June 5, 2013 at 4:43 p.m.
The new cricket league format doesn’t work.
Putting all 12 teams in one league makes it impossible to develop young cricketers. The gap is too big between the top teams and the bottom teams.
A 14-year-old is learning how to play a straight drive or learning how to play a straight ball as opposed to a seasoned player.
Everywhere else in the world, they have two or three leagues. If you look at the ICC World Cricket league, they have eight divisions. They have that for a reason, because you want to have competitiveness so all teams get a chance to develop. Every single game becomes competitive and the teams that move up a division, then have a chance to advance.
We had David Moore here for three years. He put together a plan of promotion and relegation of two leagues. The coach is leaving so we’re scrapping his plan and changing it into a format of open cricket. We’ve wasted the foundation he set for us. If I start as an intern at a newspaper and then next week they want me to compete with the editor, that’s impossible.
The mismatches between the top and bottom teams create shorter games, which means the guys aren’t playing very much. That hurts the development of both the younger players and the veterans who are supposed to be playing for the national team.
You want every single game to be competitive, that you have at least some chance of winning.
I can’t tell the youngsters at Warwick we have a chance to win when we’re playing St David’s or Southampton Rangers — that would be a blatant lie.

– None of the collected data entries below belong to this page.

-- ==== Sys2Proof/Machine/CmdAdapt.lean ====
section
/-! DEFINITION. The commands of Drizzle (chapter 12): each is one call of the operation that its rule describes. -/
namespace Sys2Proof.Machine

/-- CROP_GRAB (R335). -/
def execCropGrab (s : State) : Host.Outcome State Fault Refusal := done s s.cropGrab

/-- DRIZZLE_STEP_START (R341). -/
def execDrizzleStepStart (s : State) : Host.Outcome State Fault Refusal := done s s.drzStepStart

/-- AUGMENT_SAMPLE (R340). -/
def execAugmentSample (l : Nat) (s : State) : Host.Outcome State Fault Refusal :=
  act (Instr.wf (.augmentSample l)) s (s.augment l)

/-- GRADIENT_OPERATION (R345). -/
def execGradientOperation (p i : Nat) (w : CoreIn) (s : State) : Host.Outcome State Fault Refusal :=
  act (Instr.wf (.gradientOperation p i w)) s (s.gradient p i w)

/-- DRIZZLE_CLAUSE_END (R343). -/
def execDrizzleClauseEnd (p : Nat) (sems : List Nat) (s : State) : Host.Outcome State Fault Refusal :=
  act (Instr.wf (.drizzleClauseEnd p sems)) s (s.drzClauseEnd p sems)

/-- DRIZZLE_UPDATE_COMPLETE (R348). -/
def execDrizzleUpdateComplete (latency : Nat) (s : State) : Host.Outcome State Fault Refusal := done s (s.drzUpdate latency)

/-- COMMIT_PAGE_GENERATION (R351). -/
def execCommitPageGeneration (latency : Nat) (s : State) : Host.Outcome State Fault Refusal := done s (s.commitPages latency)

/-- COMMIT_READY (R351). -/
def execCommitReady (s : State) : Host.Outcome State Fault Refusal := done s s.commitReady

/-- DRIZZLE_ENABLE (R353). -/
def execDrizzleEnable (s : State) : Host.Outcome State Fault Refusal := done s ((s.hostWrite 0xC0000 (s.word 0xC0000 ||| 1)).2)

/-- DRIZZLE_DISABLE (R353). -/
def execDrizzleDisable (s : State) : Host.Outcome State Fault Refusal :=
  done s ((s.hostWrite 0xC0000 (s.word 0xC0000 - s.word 0xC0000 % 2)).2)

/-- DRIZZLE_RESET (R353). -/
def execDrizzleReset (s : State) : Host.Outcome State Fault Refusal := done s ((s.hostWrite 0xC0000 (s.word 0xC0000 + 2)).2)

end Sys2Proof.Machine
end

So we have to set a target like seeing if we can bat 25 overs or get 100 runs — that would be a win for us. That’s the way we have to approach those matches because it is impossible to win. But that’s not the way league cricket should be.
Our national team is in the World Cricket League Division 3. They still need to work on their game and sharpen their skills. The argument that the league should be about development doesn’t work.
So what should our national team players do when we come to the mismatches? Sit out so the younger guys on their teams get a chance to play to develop?
The top players have to be able to play a competitive match, or as close to one as possible, every single week.
This format doesn’t allow that.
It doesn’t make sense for them to rollover a bottom team and score 400 runs or bowl them out for 70-odd runs. How are they developing that way?
When they come up against top opposition at the national team level we’re out for 70 or 80 runs.
They need to be put under pressure every single game in league cricket so when they are in the same situation at the national team level, they don’t crumble. They’ll know how to handle it.
This format is just a lose-lose situation. If the senior players sit out or play, they aren’t developing. If they play, the mismatches create a situation where the bottom teams aren’t developing. The whole format needs a rethink for next season where we go back to two leagues with six team each.
Lionel Cann is Warwick captain/coach and a Bermuda international.